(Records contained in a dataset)

★ ★ ★ ★

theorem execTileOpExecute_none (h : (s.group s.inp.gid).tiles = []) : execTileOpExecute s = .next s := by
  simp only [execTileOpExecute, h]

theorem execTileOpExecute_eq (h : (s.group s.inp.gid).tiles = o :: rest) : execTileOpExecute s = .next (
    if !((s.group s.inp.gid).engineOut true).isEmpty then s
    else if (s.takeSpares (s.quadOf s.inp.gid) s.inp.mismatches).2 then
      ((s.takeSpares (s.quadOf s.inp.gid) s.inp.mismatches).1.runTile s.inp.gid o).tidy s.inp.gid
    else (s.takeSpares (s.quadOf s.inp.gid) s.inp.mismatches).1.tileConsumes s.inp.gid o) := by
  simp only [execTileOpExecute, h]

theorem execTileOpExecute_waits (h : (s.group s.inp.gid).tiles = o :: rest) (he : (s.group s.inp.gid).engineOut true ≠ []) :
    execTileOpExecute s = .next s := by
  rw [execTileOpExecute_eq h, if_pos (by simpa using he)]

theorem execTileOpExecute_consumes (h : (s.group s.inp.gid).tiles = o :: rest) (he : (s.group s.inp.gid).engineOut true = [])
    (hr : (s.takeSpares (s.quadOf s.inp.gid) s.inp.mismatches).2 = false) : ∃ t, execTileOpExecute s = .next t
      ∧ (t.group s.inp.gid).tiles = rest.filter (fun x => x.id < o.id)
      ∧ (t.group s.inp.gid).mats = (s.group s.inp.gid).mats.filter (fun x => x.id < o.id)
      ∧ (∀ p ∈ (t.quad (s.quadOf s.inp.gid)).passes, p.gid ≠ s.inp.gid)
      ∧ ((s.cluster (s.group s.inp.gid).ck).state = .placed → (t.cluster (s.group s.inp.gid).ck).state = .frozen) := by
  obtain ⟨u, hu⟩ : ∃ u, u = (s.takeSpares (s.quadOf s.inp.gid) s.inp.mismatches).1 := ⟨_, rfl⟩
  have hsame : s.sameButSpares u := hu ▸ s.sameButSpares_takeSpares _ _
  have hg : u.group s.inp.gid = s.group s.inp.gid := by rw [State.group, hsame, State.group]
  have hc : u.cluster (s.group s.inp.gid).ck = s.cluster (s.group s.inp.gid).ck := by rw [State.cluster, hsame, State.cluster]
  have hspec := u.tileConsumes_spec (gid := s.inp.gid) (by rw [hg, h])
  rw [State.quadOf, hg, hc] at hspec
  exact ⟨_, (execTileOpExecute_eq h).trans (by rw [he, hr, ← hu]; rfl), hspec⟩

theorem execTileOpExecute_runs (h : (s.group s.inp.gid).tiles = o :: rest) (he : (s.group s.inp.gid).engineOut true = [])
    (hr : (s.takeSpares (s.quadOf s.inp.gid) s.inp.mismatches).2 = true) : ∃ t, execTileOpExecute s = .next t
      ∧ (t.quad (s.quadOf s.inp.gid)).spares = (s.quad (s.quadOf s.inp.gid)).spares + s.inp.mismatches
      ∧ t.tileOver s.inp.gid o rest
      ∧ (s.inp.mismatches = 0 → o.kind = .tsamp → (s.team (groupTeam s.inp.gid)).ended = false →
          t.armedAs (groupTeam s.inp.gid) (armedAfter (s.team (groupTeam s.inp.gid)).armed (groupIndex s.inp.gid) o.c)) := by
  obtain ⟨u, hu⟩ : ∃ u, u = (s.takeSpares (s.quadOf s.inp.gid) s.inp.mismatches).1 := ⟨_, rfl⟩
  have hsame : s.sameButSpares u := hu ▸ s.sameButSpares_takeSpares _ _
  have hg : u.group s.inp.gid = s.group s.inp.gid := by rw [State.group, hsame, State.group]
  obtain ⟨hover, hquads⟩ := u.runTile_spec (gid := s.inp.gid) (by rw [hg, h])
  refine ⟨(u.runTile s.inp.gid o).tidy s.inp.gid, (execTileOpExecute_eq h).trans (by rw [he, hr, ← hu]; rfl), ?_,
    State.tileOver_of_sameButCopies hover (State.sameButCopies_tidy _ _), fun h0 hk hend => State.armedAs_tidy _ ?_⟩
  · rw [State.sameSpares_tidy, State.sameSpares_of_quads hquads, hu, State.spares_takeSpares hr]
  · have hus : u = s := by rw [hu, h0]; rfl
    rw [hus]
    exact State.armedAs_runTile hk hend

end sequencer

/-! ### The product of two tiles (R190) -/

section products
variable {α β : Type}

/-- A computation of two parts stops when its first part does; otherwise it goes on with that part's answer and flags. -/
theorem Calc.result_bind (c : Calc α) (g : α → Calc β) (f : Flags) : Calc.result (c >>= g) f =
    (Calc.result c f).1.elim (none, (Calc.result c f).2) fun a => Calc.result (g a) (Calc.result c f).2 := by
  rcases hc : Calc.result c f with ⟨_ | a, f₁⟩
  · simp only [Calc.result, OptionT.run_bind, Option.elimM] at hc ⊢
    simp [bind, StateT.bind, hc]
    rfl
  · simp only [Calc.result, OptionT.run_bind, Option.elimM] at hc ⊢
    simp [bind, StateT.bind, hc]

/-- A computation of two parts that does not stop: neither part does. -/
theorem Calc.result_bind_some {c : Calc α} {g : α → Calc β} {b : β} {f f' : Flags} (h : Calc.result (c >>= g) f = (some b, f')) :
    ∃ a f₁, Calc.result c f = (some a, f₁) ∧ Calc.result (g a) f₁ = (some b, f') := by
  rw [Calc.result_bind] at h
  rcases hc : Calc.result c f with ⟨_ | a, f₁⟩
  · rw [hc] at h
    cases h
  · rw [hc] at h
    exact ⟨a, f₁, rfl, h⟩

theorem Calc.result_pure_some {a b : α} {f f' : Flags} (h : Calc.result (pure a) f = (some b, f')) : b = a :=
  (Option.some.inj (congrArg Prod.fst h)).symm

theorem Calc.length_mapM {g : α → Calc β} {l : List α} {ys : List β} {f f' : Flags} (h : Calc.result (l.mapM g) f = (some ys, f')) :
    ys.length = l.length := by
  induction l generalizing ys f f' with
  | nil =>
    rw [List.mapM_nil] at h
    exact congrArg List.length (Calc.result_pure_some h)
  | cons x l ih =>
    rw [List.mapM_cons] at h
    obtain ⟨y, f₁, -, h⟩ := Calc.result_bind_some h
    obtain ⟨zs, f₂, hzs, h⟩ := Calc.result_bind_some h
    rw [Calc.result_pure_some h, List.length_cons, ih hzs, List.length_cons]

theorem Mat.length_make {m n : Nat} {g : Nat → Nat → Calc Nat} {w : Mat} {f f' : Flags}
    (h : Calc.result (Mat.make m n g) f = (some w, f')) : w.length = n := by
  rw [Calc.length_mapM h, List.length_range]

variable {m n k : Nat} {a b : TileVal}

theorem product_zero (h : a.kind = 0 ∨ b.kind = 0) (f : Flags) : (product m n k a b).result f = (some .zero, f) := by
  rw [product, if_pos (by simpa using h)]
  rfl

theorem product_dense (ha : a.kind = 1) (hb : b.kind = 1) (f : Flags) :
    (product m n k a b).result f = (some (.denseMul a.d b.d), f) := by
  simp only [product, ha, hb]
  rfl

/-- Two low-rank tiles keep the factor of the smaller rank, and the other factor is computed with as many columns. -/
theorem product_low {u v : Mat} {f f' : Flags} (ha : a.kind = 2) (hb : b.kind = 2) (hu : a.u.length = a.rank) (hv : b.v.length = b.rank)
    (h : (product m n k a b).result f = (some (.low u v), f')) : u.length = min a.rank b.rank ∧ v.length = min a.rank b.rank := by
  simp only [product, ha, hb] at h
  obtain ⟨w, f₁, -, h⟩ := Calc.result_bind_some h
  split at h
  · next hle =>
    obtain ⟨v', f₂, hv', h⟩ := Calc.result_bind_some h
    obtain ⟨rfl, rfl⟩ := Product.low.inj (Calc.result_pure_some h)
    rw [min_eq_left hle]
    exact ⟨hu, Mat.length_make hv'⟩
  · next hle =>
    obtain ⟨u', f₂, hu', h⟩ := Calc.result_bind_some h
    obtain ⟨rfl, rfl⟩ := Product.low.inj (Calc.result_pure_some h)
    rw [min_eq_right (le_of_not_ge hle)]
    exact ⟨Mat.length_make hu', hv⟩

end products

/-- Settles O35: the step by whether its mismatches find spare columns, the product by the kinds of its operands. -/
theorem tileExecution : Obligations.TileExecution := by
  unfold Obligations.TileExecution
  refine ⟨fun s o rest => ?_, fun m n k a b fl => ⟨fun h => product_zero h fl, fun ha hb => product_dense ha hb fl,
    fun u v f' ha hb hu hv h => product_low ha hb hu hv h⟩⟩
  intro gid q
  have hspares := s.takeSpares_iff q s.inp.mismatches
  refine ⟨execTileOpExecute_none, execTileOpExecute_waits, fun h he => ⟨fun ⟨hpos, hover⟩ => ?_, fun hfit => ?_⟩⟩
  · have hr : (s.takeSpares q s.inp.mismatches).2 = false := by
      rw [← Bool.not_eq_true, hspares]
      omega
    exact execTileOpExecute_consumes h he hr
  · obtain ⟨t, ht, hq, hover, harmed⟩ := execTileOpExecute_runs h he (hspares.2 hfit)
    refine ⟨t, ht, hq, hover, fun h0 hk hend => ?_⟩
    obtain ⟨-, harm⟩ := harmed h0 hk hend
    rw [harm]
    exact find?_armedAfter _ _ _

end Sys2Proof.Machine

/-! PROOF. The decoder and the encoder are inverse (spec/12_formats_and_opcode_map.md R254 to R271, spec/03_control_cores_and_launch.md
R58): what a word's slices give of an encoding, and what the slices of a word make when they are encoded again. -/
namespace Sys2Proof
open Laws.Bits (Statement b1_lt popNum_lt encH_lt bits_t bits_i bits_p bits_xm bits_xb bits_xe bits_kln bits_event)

★ ★ ★ ★

▶ _PROBLEM DESCRIPTION_
Take the stretch of lines above from the one containing "rw [product, if_pos (by simpa using h)]" through the one containing "b.v.length = b.rank)" and repeat it exactly, adding no other line.

▶ _ANSWER TO THIS TASK_
  rw [product, if_pos (by simpa using h)]
  rfl

theorem product_dense (ha : a.kind = 1) (hb : b.kind = 1) (f : Flags) :
    (product m n k a b).result f = (some (.denseMul a.d b.d), f) := by
  simp only [product, ha, hb]
  rfl

/-- Two low-rank tiles keep the factor of the smaller rank, and the other factor is computed with as many columns. -/
theorem product_low {u v : Mat} {f f' : Flags} (ha : a.kind = 2) (hb : b.kind = 2) (hu : a.u.length = a.rank) (hv : b.v.length = b.rank)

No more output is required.